見る前まで韓国映画かと思っていたのだが、韓国映画『ブラインド』(2011)の中国版リメイクだった。監督は韓国オリジナル版の人が出張して担当している。つまり自作のリメイクというわけだ。こういうの、キャストが中国人になるわけで、言葉の問題とか大変だろうなといつも思う。もっとも私はオリジナル版を見ていないので比較してどうこうは言えない。
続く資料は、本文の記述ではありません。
-- ==== Sys2Proof/Laws/StepIdentity.lean ====
section
/-! SUPPORT. The installed score, the next step number and the identity of the running step, which only the commands
that start, end, install or discard a step change: one lemma per operation that leaves them alone. -/

namespace Sys2Proof.Machine

set_option linter.unusedTactic false
set_option linter.unreachableTactic false
set_option linter.unusedSimpArgs false
set_option linter.unnecessarySeqFocus false
set_option linter.unusedVariables false

theorem stepId_of_ex {s t : State} (h : t.ex = s.ex) : stepId t = stepId s := by
  unfold stepId
  rw [h]

@[simp] theorem stepId_set {u : State} (a0) (a1) (a2) (a3) (a4) (a5) (a7) (a8) (a9) (a10) (a11) (a12) (a13) (a14) (a15) (a16) (a17) (a18) (a19) :
    stepId (State.mk a0 a1 a2 a3 a4 a5 u.ex a7 a8 a9 a10 a11 a12 a13 a14 a15 a16 a17 a18 a19) = stepId u := rfl

@[simp] theorem stepId_foldl {α : Type} (f : State → α → State) (h : ∀ u e, stepId (f u e) = stepId u) (l : List α) (s : State) :
    stepId (l.foldl f s) = stepId s := by
  induction l generalizing s with
  | nil => rfl
  | cons a t ih => rw [List.foldl_cons, ih, h]

@[simp] theorem onScore_stepId (s : State) (f : Score → State → State) (h : ∀ sc u, stepId (f sc u) = stepId u) :
    stepId (onScore s f) = stepId s := by
  unfold onScore
  split
  · exact h _ _
  · rfl

@[simp] theorem ifTagged_stepId (tag : Nat) (f : State → State) (s : State) (h : ∀ u, stepId (f u) = stepId u) :
    stepId (ifTagged tag f s) = stepId s := by
  unfold ifTagged
  split
  · exact h _
  · exact stepId_of_ex rfl

@[simp] theorem stepDataError_stepId (cause : W32) (late : State → State) (s : State)
    (h : ∀ u, stepId (late u) = stepId u) : stepId (stepDataError cause late s) = stepId s := by
  unfold stepDataError
  dsimp only
  split
  · rfl
  · split
    · rfl
    · rw [h]; rfl

@[simp] theorem stepId_ite (c : Prop) [Decidable c] (a b : State) :
    stepId (if c then a else b) = if c then stepId a else stepId b := by
  split <;> rfl

@[simp] theorem withHalf_stepId (half : Nat) (t1 : HalfTest) (s : State) : stepId (withHalf half t1 s) = stepId s :=
  stepId_of_ex (Keeps.ex ((withHalf_keeps (m := 524287) (s0 := s) half t1 s (by decide)).mpr (Keeps.refl _ _)) (by decide))

@[simp] theorem withSite_stepId (key : Nat) (x : Site) (s : State) : stepId (withSite key x s) = stepId s :=
  stepId_of_ex (Keeps.ex ((withSite_keeps (m := 1048447) (s0 := s) key x s (by decide)).mpr (Keeps.refl _ _)) (by decide))

@[simp] theorem zeroSite_stepId (half : Nat) (site : Nat) (s : State) : stepId (zeroSite half site s) = stepId s :=
  stepId_of_ex (Keeps.ex ((zeroSite_keeps (m := 1048447) (s0 := s) half site s (by decide)).mpr (Keeps.refl _ _)) (by decide))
話は事故によって目の見えないヒロインが、偶然ひき逃げ現場に居合わせたことによって世間を騒がしている連続女子大生誘拐犯に命を狙われることになるサスペンスもの。ヒロインは元警察官で、失明はしていても健常者以上の観察力で、逆に犯人を追い詰めていくという流れである。

クライマックスはオードリー・ヘップバーンの『暗くなるまで待って』をパクっているな、と思うし、この手のサスペンスものは一時期アメリカ映画にたくさんあったのでそれほど新しさはない。それでもスマホに付いたカメラによって逃げ道を教えてもらうとか、超音波で障害物を知らせるハンディタイプの機械を登場させたりとか、今日的なネタはしっかり盛り込むという工夫は感じられる。特にスマホはかなりいいアイデアで、夜の閉店後のショッピングセンターを逃げ回る場面はハラハラさせた。

ただヒロインの、弟を亡くした過去のトラウマやら、犯人の動機やらいろいろ見ていて煩わしくなる箇所もある。まあ、弟を亡くしたトラウマを吹っ切ることがドラマとしてのミソではあるのだが、ちょっとお涙頂戴的なクドさを感じた。これは元・韓国映画ならではの欠点である。またちょっとお間抜けな刑事やヒロインの協力者となる若者のキャラクターもステレオタイプの域を出ない。ところでこの若者を演じているのは、LUHAN(ルハン)という韓国・中国のアイドルスターらしいのだが、最初ただのスケボー少年だと思っていたら、最後で突然歌手になってステージで歌うのでビックリした。スケボーやってたストリートの少年が、必ずしも歌が上手いとは限らないので、無理があると思うがなあ。ルハンに合わせたんだろうな…。

それより心を動かされたのは、ヒロインを助けるために勇敢にも犯人に立ち向かい、犯人にメッタ刺しにされ殺される盲導犬くん。個人的にパルムドッグ賞をあげる(笑)。しかし犬好きの人にはあの場面はショックが大きいだろうなあ。